# Platen glue - watered down PVA?



## fox (May 22, 2008)

I've been using spray mount adhesive until now, but its not very good, plus its really messy. I have read posts on here that people use watered down PVA glue applied to the platen with a squeegee. I tried this last week but it wasn't tacky enough. 

So what mix/recipie/ratio is everyone using?

I've got formaldehyde coated MDF platens. 

Thanks.


----------



## Alan Buffington (Oct 27, 2010)

In the past I have used water base table adhesive mixed down with 50% water. Use a plastic coke bottle with a cap with a hole in it. Squirt a real small amount onto pallet and spread with a dauber. Twist up a reject shirt, bind with tape until you have a flat 3-4" dauber and use this to spread the adhesive.
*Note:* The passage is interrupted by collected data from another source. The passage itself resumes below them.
-- ==== Sys2Proof/Syntax.lean ====
section
/-! DEFINITION. The requests of the block, one constructor per row of spec/opcode_table.json, and the abstract lines
of the spec's text syntax (30_encoding.md R62, R64, R66, R68, R69). -/

namespace Sys2Proof

/-- A request, its operands as field elements. Every request carries both operand payloads (R60, R67); REDUCE does not
read `b` and a reserved code reads neither (R66). Log entry 12. -/
inductive Instr where
  /-- OP 0x0, limb-wise addition (R82). -/
  | add (a b : FE)
  /-- OP 0x1, limb-wise subtraction (R83). -/
  | sub (a b : FE)
  /-- OP 0x2, one carry-reduction pass over `a` (R102). -/
  | reduce (a b : FE)
  /-- OP 0x3, field multiplication with reduction (R127). -/
  | mult (a b : FE)
  /-- OP 0x4, reserved (R64). -/
  | op4 (a b : FE)
  /-- OP 0x5, reserved (R64). -/
  | op5 (a b : FE)
  /-- OP 0x6, reserved (R64). -/
  | op6 (a b : FE)
  /-- OP 0x7, reserved (R64). -/
  | op7 (a b : FE)
  /-- OP 0x8, reserved (R64). -/
  | op8 (a b : FE)
  /-- OP 0x9, reserved (R64). -/
  | op9 (a b : FE)
  /-- OP 0xA, reserved (R64). -/
  | opA (a b : FE)
  /-- OP 0xB, reserved (R64). -/
  | opB (a b : FE)
  /-- OP 0xC, reserved (R64). -/
  | opC (a b : FE)
  /-- OP 0xD, reserved (R64). -/
  | opD (a b : FE)
  /-- OP 0xE, reserved (R64). -/
  | opE (a b : FE)
  /-- OP 0xF, reserved (R64). -/
  | opF (a b : FE)
  deriving DecidableEq, Repr

/-! ### The abstract lines of the text syntax (R68, R69) -/

/-- A name of the text syntax, as its characters. -/
abbrev Ident := List Char

/-- `mnemonic` of R68; `op k` is `OP.k`, the raw code k. -/
inductive Mnemonic where
  | add
  | sub
  | reduce
  | mult
  | op (k : BitVec 4)
  deriving DecidableEq, Repr

/-- The five integers of a literal element, l0 first (R68). -/
structure Literal where
  l0 : Int
  l1 : Int
  l2 : Int
  l3 : Int
  l4 : Int
  deriving DecidableEq, Repr

/-- `elem` of R68: a literal, or the name of the result of an earlier line. -/
inductive Operand where
  | lit (x : Literal)
  | name (x : Ident)
  deriving DecidableEq, Repr

/-- One line of the text syntax: a request, or one of the two pseudo-instructions (R68, R69). -/
inductive Line where
  /-- `[name '='] mnemonic operands`. -/
  | request (result : Option Ident) (m : Mnemonic) (operands : List Operand)
  /-- `name = NEW (l0, …, l4)`: binds the name and issues no request. -/
  | new (result : Ident) (x : Literal)
  /-- `name = REDUCE2 x`: two REDUCE requests. -/
  | reduce2 (result : Ident) (x : Operand)
  deriving DecidableEq, Repr

end Sys2Proof
end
You will lower adhesive costs considerably, eliminate fuzzy presses, ceilings and arms, and save your lungs. Works on tees better than fleece, fleece may still need the dreaded mist spray.


----------



## 13Graphics (Jul 20, 2009)

Buy some water based pallet adhesive. Then buy a 4" foam paint roller, and handle. Total investment will be around $40, and will last a good long while. 

I pour about a nickel sized drop of adhesive, and spread it over the area I need (or the whole platten if needed. then put the flash dryer over it for about 30 seconds. I've been using the same roller for about a year. It's sticky as hell, but still works great. If anything it spreads it to the perfect thickness now.

If it's losing it's tack I spray some water, hit it with a scrub brush real quick, and flash it again. Takes about a minute. 

I would say that on my press I use about an once per 500 shirts, if that.


----------



## BroJames (Jul 8, 2008)

I use table adhesives sold by screen printing shops here. Mix it with about 30-50% water and use a 3" metal stripper to spread it across the platen. Others claimed to use it as is but I find it too sticky/tacky so I add water.

The table adhesive looks. smells, and feels like elmer's white glue. I am not saying it is but probably a variant or has some additives.


----------



## DaveG (Aug 3, 2009)

fox said:


> ... what mix/recipie/ratio is everyone using?


 
From a couple of weeks ago:

http://www.t-shirtforums.com/screen-printing/t138250.html



DaveG


----------



## Alan Buffington (Oct 27, 2010)

less is more. You can add up to 50% water and still get good tack. If you put it on at 100% it is almost too tacky. As mentioned earlier you can re-tack by rubbing with a wet rag soaked in water. Automatics benefit from a thinned down adhesive as the adhesive is thinner and dries quick on warm pallets. Our ink jockey oftened performed the application during production to avoid stopping the press.


----------



## BroJames (Jul 8, 2008)

In the course if printing, if the platen needs more adhesive, I often use a spray adhesive. Used the wet rag method a few times but I guess I still have to get used to it. Usually forgot about it until after the spray.


----------